Les études en IRM fonctionnelle ont mis en évidence des activations aberrantes dans les principales régions connues pour être impliquées dans les processus de mentalisation : cortex préfrontal médial, cortex cingulaire postérieur, amygdale et surtout jonction temporo-pariétale bilatérale (Assaf et al., 2013; Dufour et al., 2013; Lombardo et al., 2011; White et al., 2014). Le sillon temporal supérieur est apparu de façon robuste comme une région clef de la cognition sociale, aussi bien pour la perception des signaux sociaux (visuels et auditifs) que pour les processus plus complexe dont relève la ToM (Saitovitch et al., 2012). Le rôle respectif de ces structures reste toutefois sujet à débat. L’exploration du degré de synchronisation des activations et l’imagerie en tenseur de diffusion ont montré une altération de la connectivité de ces régions (Kana et al., 2014; Lombardo et al., 2011).

5.3.3.

Autres domaines

Les autres domaines de la cognition sociale ont été moins étudiés dans l’autisme. La capacité des enfants avec autisme à former des jugements moraux a été démontrée, par exemple sur le niveau de culpabilité selon les motivations d’une transgression (Grant et al., 2005) ou sur la distinction entre une transgression morale ou conventionnelle (Smetana et al., 2012). Il a toutefois été montré qu’il est plus difficile pour ces sujets d’accéder à des niveaux de jugement complexes, impliquant une application flexible des règles (Takeda et al., 2007), ou d’intégration de l’ensemble des informations conduisant à un blâme ou un pardon (quel que soit l’âge) (Rogé and Mullet, 2011).
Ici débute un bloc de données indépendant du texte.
/-- A program cannot observe the breakpoints, the run flag, the stop request, the stop reason, the signals or the cycle
count: from two states that agree on what a program reads or writes, every instruction has the same outcome and leads to
states that agree again (10_state.md section 9, which the spec marks as derived; the draw counter is log 3). -/
def Obligations.ControlStateIsInvisibleToPrograms : Prop :=
  ∀ (i : Instr) (s s' t : State), SameArchitecture s s' → exec i s = .next t →
    ∃ t', exec i s' = .next t' ∧ SameArchitecture t t' ∧ stepOutcome i s' = stepOutcome i s

/-! ## Run control -/

/-- Within an iteration a pending stop request comes first, then a breakpoint at PC, and neither lets the instruction run;
while Stopped no iteration runs and all state is kept; `r` is the state without the turn (60_exceptions.md sections 1, 4 and
8; the spec's decisions D22 and D23; the turn and the idle step are logs 2 and 10). -/
def Obligations.IterationTakesTheFirstEvent : Prop :=
  ∀ s r : State, s.turn = (.iteration, r) →
    (s.running = true → s.stopRequest = true →
      step s = .next { r with stopRequest := false, running := false, stopReason := some .stopRequested }) ∧
    (s.running = true → s.stopRequest = false → s.pc ∈ s.breakpoints →
      step s = .next { r with running := false, stopReason := some (.breakpoint s.pc) }) ∧
    (s.running = false → step s = .next r)

/-- R351, R352, R353: `listBreakpoints` gives the entries in order with their 1-based positions; `deleteBreakpoint` fails
with no change when the id is 0 or exceeds the count, and otherwise removes that position and keeps the order;
`clearBreakpoints` leaves the empty sequence. -/
def Obligations.BreakpointCommands : Prop :=
  ∀ s : State,
    (s.listBreakpoints.1 = s ∧ ∃ l, s.listBreakpoints.2 = .breakpointList l ∧ l.length = s.breakpoints.length ∧
      ∀ p, l[p]? = (s.breakpoints[p]?).map fun a => (p + 1, a)) ∧
    (∀ id, id = 0 ∨ s.breakpoints.length < id → s.deleteBreakpoint id = (s, .invalidId)) ∧
    (∀ before a after, s.breakpoints = before ++ a :: after →
      s.deleteBreakpoint (before.length + 1) = ({ s with breakpoints := before ++ after }, .done)) ∧
    s.clearBreakpoints = ({ s with breakpoints := [] }, .done)

/-- `run`, `stop` and `addBreakpoint` in every state of the engine (60_exceptions.md section 7; the spec's decisions D21,
D22, D33 and D34). -/
def Obligations.RunStopAndAddCommands : Prop :=
  ∀ s : State,
    (s.fault ≠ none → s.run = (s, .engineFaulted)) ∧
    (s.fault = none → s.running = true → s.run = (s, .ignored)) ∧
    (s.fault = none → s.running = false → s.run = ({ s with running := true }, .done)) ∧
    (s.running = true → s.stop = ({ s with stopRequest := true }, .done)) ∧
    (s.running = false → s.stop = (s, .ignored)) ∧
    (∀ a, ∃ t, s.addBreakpoint a = (t, .done) ∧ t.breakpoints = s.breakpoints ++ [a] ∧
      t = { s with breakpoints := t.breakpoints })

/-- Whose turn it is, and that a step performs that turn. The agenda's first action comes next; with an empty agenda it is the
tick loop's turn, or the next free action, whichever it is. Taking the turn changes the agenda and the schedule alone. A
collaborator's action is performed on the state `r` without the turn, and its answer is left in the report (60_exceptions.md
sections 5 and 6; the spec's decision D31; turn and report are logs 2 and 6). -/
def Obligations.AgendaActionsArePerformed : Prop :=
  ∀ s : State,
    (∀ a rest, s.agenda = a :: rest → s.turn = (a, { s with agenda := rest })) ∧
    (s.agenda = [] → s.schedule = .tickLoop → s.turn = (.iteration, s)) ∧
    (∀ n, s.agenda = [] → s.schedule = .free n →
      s.turn = (Config.freeAction n, { s with schedule := .free (n + 1) })) ∧
    s.turn.2 = { s with agenda := s.turn.2.agenda, schedule := s.turn.2.schedule } ∧
    ∀ r : State,
      (s.turn = (.takeDisplay, r) → step s = .next (r.takeDisplay.1.setReport r.takeDisplay.2)) ∧
      (s.turn = (.takeAudio, r) → step s = .next (r.takeAudio.1.setReport r.takeAudio.2)) ∧
      (s.turn = (.dump, r) → step s = .next (r.setReport (.stateDump r.dumped))) ∧
      (∀ image, s.turn = (.loadProgram image, r) →
        step s = .next ((r.loadProgram image).1.setReport (r.loadProgram image).2)) ∧
      (∀ a, s.turn = (.addBreakpoint a, r) → step s = .next ((r.addBreakpoint a).1.setReport (r.addBreakpoint a).2)) ∧
      (s.turn = (.listBreakpoints, r) → step s = .next (r.listBreakpoints.1.setReport r.listBreakpoints.2)) ∧
      (∀ id, s.turn = (.deleteBreakpoint id, r) →
        step s = .next ((r.deleteBreakpoint id).1.setReport (r.deleteBreakpoint id).2)) ∧
      (s.turn = (.clearBreakpoints, r) → step s = .next (r.clearBreakpoints.1.setReport r.clearBreakpoints.2)) ∧
      (s.turn = (.run, r) → step s = .next (r.run.1.setReport r.run.2)) ∧
      (s.turn = (.stop, r) → step s = .next (r.stop.1.setReport r.stop.2)) ∧
      (∀ k p, s.turn = (.setKeyState k p, r) → step s = .next (r.setKey k p))

/-- A sink that takes its signal clears it, reads the live map or the tone state, and changes nothing else; the state dump
reads every field that it names (60_exceptions.md section 6; the spec's decisions D27, D28, D31 and D40; a take with no
signal is log 7). -/
def Obligations.SinksAndDumpReadTheLiveState : Prop :=
  ∀ s : State,
    (s.displaySignal = true → s.takeDisplay = ({ s with displaySignal := false }, .display s.pix)) ∧
    (s.displaySignal = false → s.takeDisplay = (s, .noSignal)) ∧
    (s.audioSignal = true → ∃ on, s.takeAudio = ({ s with audioSignal := false }, .tone on) ∧
      (on = true ↔ s.st.toNat ≠ 0)) ∧
    (s.audioSignal = false → s.takeAudio = (s, .noSignal)) ∧
    s.dump = (s, .stateDump ⟨s.v, s.i, s.pc, s.sp, s.stack, s.dt, s.st, s.pix, s.breakpoints, s.running, s.cycles,
      s.fault, s.stopReason⟩)

/-- In every fair run, whatever the other agents do, a pending stop request of a Running engine stops it, with the reason
StopRequested and with PC and the cycle count where they were: up to the stop the engine stays Running, the request stays
pending and no step, the stopping one included, executes an instruction (60_exceptions.md section 5, fair interleavings, and
section 7, `stop()`; the spec's decisions D22, D31 and D36; runs and turns are log 2). -/
def Obligations.PendingStopEndsEveryFairRun : Prop :=
  ∀ r : Nat → State, Run r → Fair r → (r 0).running = true → (r 0).stopRequest = true →
    ∃ n, (∀ m, m ≤ n → (r m).running = true ∧ (r m).stopRequest = true ∧ ∀ i, ¬ Executes (r m) i) ∧
      (r (n + 1)).running = false ∧ (r (n + 1)).stopReason = some .stopRequested ∧ (r (n + 1)).stopRequest = false ∧
      (r (n + 1)).pc = (r 0).pc ∧ (r (n + 1)).cycles = (r 0).cycles
end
Il a par ailleurs été rapporté de façon constante une tendance des sujets avec autisme à favoriser un traitement de l’information explicite et basé sur des règles, plutôt qu’implicite et intuitif, pour porter un jugement (Brewer et al., 2015;

Kuzmanovic et al., 2014). Les performances des sujets avec TSA se sont également avérées atypiques sur les tâches de jugement social, sur des photographies (évaluation des traits de personnalité, de la confiance qui peut être accordée à une personnes) (Kennedy and Adolphs, 2012; Philip et al., 2010). Ces épreuves sont toutefois en partie soumises au traitement visuel atypique des visages décrit dans l’autisme. En ce qui concerne le biais attributionnel, il n’a pas été démontré de différence entre sujets contrôles et sujets avec autisme, ces deux groupes tendant à présenter un biais d’externalisation comparable (Craig et al., 2004; Didehbani et al., 2012).